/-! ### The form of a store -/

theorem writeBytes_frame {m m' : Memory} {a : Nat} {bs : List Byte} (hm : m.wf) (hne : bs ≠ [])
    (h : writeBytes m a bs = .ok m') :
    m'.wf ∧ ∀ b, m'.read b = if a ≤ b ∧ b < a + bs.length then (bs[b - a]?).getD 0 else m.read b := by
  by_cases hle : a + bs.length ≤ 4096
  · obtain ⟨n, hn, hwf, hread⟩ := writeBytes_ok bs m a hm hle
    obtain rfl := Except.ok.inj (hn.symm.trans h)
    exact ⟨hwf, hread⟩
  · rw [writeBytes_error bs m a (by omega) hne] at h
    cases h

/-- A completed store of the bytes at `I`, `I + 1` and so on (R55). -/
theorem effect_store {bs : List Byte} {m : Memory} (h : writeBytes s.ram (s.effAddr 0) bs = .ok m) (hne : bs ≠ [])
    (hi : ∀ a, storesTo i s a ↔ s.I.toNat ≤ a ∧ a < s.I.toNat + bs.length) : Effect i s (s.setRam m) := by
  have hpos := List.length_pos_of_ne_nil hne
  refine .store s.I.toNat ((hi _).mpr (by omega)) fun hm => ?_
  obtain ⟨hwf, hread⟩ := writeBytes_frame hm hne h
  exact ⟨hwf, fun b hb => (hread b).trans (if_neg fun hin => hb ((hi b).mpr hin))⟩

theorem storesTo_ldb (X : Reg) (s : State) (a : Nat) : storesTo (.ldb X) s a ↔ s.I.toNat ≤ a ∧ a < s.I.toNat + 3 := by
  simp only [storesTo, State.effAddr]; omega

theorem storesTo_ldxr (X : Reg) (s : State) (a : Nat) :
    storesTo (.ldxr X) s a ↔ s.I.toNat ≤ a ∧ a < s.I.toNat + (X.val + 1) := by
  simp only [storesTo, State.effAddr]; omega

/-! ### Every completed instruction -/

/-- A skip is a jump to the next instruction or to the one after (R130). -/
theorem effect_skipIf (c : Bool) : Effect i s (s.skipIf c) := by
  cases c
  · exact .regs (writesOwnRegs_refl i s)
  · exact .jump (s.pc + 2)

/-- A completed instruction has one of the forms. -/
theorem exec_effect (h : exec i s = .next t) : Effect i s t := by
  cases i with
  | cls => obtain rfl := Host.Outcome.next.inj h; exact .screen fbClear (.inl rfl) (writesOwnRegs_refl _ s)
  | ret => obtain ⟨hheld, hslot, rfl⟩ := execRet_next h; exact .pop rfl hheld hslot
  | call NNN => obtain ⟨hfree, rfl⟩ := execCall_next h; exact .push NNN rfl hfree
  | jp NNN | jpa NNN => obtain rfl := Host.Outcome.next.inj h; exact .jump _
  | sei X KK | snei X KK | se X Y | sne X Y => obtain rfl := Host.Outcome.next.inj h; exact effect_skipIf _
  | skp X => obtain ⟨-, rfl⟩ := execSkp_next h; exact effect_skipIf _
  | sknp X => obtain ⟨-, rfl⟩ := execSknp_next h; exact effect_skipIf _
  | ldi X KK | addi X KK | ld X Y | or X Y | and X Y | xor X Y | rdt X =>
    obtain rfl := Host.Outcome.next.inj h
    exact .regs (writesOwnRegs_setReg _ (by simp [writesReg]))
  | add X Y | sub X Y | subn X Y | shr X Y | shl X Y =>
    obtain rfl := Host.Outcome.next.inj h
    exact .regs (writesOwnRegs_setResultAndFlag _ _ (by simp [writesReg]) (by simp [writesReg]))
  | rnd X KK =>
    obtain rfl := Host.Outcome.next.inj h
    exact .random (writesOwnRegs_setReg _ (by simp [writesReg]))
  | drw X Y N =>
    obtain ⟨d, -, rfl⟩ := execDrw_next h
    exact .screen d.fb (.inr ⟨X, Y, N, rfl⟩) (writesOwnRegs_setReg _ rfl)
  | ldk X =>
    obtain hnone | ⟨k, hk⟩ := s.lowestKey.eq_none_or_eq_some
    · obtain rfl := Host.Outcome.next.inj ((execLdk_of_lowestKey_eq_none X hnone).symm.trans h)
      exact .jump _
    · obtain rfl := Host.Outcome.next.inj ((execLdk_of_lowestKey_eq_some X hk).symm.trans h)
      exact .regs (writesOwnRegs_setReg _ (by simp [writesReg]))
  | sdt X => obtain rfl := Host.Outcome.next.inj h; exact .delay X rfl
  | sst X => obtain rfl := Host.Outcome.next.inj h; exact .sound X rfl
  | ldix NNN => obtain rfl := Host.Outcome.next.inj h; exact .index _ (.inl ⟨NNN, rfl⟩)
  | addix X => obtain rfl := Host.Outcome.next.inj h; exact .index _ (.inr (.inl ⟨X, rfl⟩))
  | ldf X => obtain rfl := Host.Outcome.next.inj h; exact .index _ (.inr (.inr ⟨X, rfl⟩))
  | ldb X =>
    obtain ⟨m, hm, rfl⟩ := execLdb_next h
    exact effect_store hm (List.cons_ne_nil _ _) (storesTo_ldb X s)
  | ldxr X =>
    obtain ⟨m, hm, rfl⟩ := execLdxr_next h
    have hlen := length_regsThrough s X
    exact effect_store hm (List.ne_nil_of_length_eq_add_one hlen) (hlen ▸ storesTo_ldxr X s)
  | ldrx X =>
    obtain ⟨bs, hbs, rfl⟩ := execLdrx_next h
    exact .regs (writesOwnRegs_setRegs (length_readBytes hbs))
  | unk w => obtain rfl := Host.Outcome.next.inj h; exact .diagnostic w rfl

● ● ●

### Work to be completed
Every record must be returned exactly.

### The answer
/-! ### The form of a store -/

theorem writeBytes_frame {m m' : Memory} {a : Nat} {bs : List Byte} (hm : m.wf) (hne : bs ≠ [])
    (h : writeBytes m a bs = .ok m') :
    m'.wf ∧ ∀ b, m'.read b = if a ≤ b ∧ b < a + bs.length then (bs[b - a]?).getD 0 else m.read b := by
  by_cases hle : a + bs.length ≤ 4096
  · obtain ⟨n, hn, hwf, hread⟩ := writeBytes_ok bs m a hm hle
    obtain rfl := Except.ok.inj (hn.symm.trans h)
    exact ⟨hwf, hread⟩
  · rw [writeBytes_error bs m a (by omega) hne] at h
    cases h

/-- A completed store of the bytes at `I`, `I + 1` and so on (R55). -/
theorem effect_store {bs : List Byte} {m : Memory} (h : writeBytes s.ram (s.effAddr 0) bs = .ok m) (hne : bs ≠ [])
    (hi : ∀ a, storesTo i s a ↔ s.I.toNat ≤ a ∧ a < s.I.toNat + bs.length) : Effect i s (s.setRam m) := by
  have hpos := List.length_pos_of_ne_nil hne
  refine .store s.I.toNat ((hi _).mpr (by omega)) fun hm => ?_
  obtain ⟨hwf, hread⟩ := writeBytes_frame hm hne h
  exact ⟨hwf, fun b hb => (hread b).trans (if_neg fun hin => hb ((hi b).mpr hin))⟩

theorem storesTo_ldb (X : Reg) (s : State) (a : Nat) : storesTo (.ldb X) s a ↔ s.I.toNat ≤ a ∧ a < s.I.toNat + 3 := by
  simp only [storesTo, State.effAddr]; omega

theorem storesTo_ldxr (X : Reg) (s : State) (a : Nat) :
    storesTo (.ldxr X) s a ↔ s.I.toNat ≤ a ∧ a < s.I.toNat + (X.val + 1) := by
  simp only [storesTo, State.effAddr]; omega

/-! ### Every completed instruction -/

/-- A skip is a jump to the next instruction or to the one after (R130). -/
theorem effect_skipIf (c : Bool) : Effect i s (s.skipIf c) := by
  cases c
  · exact .regs (writesOwnRegs_refl i s)
  · exact .jump (s.pc + 2)

/-- A completed instruction has one of the forms. -/
theorem exec_effect (h : exec i s = .next t) : Effect i s t := by
  cases i with
  | cls => obtain rfl := Host.Outcome.next.inj h; exact .screen fbClear (.inl rfl) (writesOwnRegs_refl _ s)
  | ret => obtain ⟨hheld, hslot, rfl⟩ := execRet_next h; exact .pop rfl hheld hslot
  | call NNN => obtain ⟨hfree, rfl⟩ := execCall_next h; exact .push NNN rfl hfree
  | jp NNN | jpa NNN => obtain rfl := Host.Outcome.next.inj h; exact .jump _
  | sei X KK | snei X KK | se X Y | sne X Y => obtain rfl := Host.Outcome.next.inj h; exact effect_skipIf _
  | skp X => obtain ⟨-, rfl⟩ := execSkp_next h; exact effect_skipIf _
  | sknp X => obtain ⟨-, rfl⟩ := execSknp_next h; exact effect_skipIf _
  | ldi X KK | addi X KK | ld X Y | or X Y | and X Y | xor X Y | rdt X =>
    obtain rfl := Host.Outcome.next.inj h
    exact .regs (writesOwnRegs_setReg _ (by simp [writesReg]))
  | add X Y | sub X Y | subn X Y | shr X Y | shl X Y =>
    obtain rfl := Host.Outcome.next.inj h
    exact .regs (writesOwnRegs_setResultAndFlag _ _ (by simp [writesReg]) (by simp [writesReg]))
  | rnd X KK =>
    obtain rfl := Host.Outcome.next.inj h
    exact .random (writesOwnRegs_setReg _ (by simp [writesReg]))
  | drw X Y N =>
    obtain ⟨d, -, rfl⟩ := execDrw_next h
    exact .screen d.fb (.inr ⟨X, Y, N, rfl⟩) (writesOwnRegs_setReg _ rfl)
  | ldk X =>
    obtain hnone | ⟨k, hk⟩ := s.lowestKey.eq_none_or_eq_some
    · obtain rfl := Host.Outcome.next.inj ((execLdk_of_lowestKey_eq_none X hnone).symm.trans h)
      exact .jump _
    · obtain rfl := Host.Outcome.next.inj ((execLdk_of_lowestKey_eq_some X hk).symm.trans h)
      exact .regs (writesOwnRegs_setReg _ (by simp [writesReg]))
  | sdt X => obtain rfl := Host.Outcome.next.inj h; exact .delay X rfl
  | sst X => obtain rfl := Host.Outcome.next.inj h; exact .sound X rfl
  | ldix NNN => obtain rfl := Host.Outcome.next.inj h; exact .index _ (.inl ⟨NNN, rfl⟩)
  | addix X => obtain rfl := Host.Outcome.next.inj h; exact .index _ (.inr (.inl ⟨X, rfl⟩))
  | ldf X => obtain rfl := Host.Outcome.next.inj h; exact .index _ (.inr (.inr ⟨X, rfl⟩))
  | ldb X =>
    obtain ⟨m, hm, rfl⟩ := execLdb_next h
    exact effect_store hm (List.cons_ne_nil _ _) (storesTo_ldb X s)
  | ldxr X =>
    obtain ⟨m, hm, rfl⟩ := execLdxr_next h
    have hlen := length_regsThrough s X
    exact effect_store hm (List.ne_nil_of_length_eq_add_one hlen) (hlen ▸ storesTo_ldxr X s)
  | ldrx X =>
    obtain ⟨bs, hbs, rfl⟩ := execLdrx_next h
    exact .regs (writesOwnRegs_setRegs (length_readBytes hbs))
  | unk w => obtain rfl := Host.Outcome.next.inj h; exact .diagnostic w rfl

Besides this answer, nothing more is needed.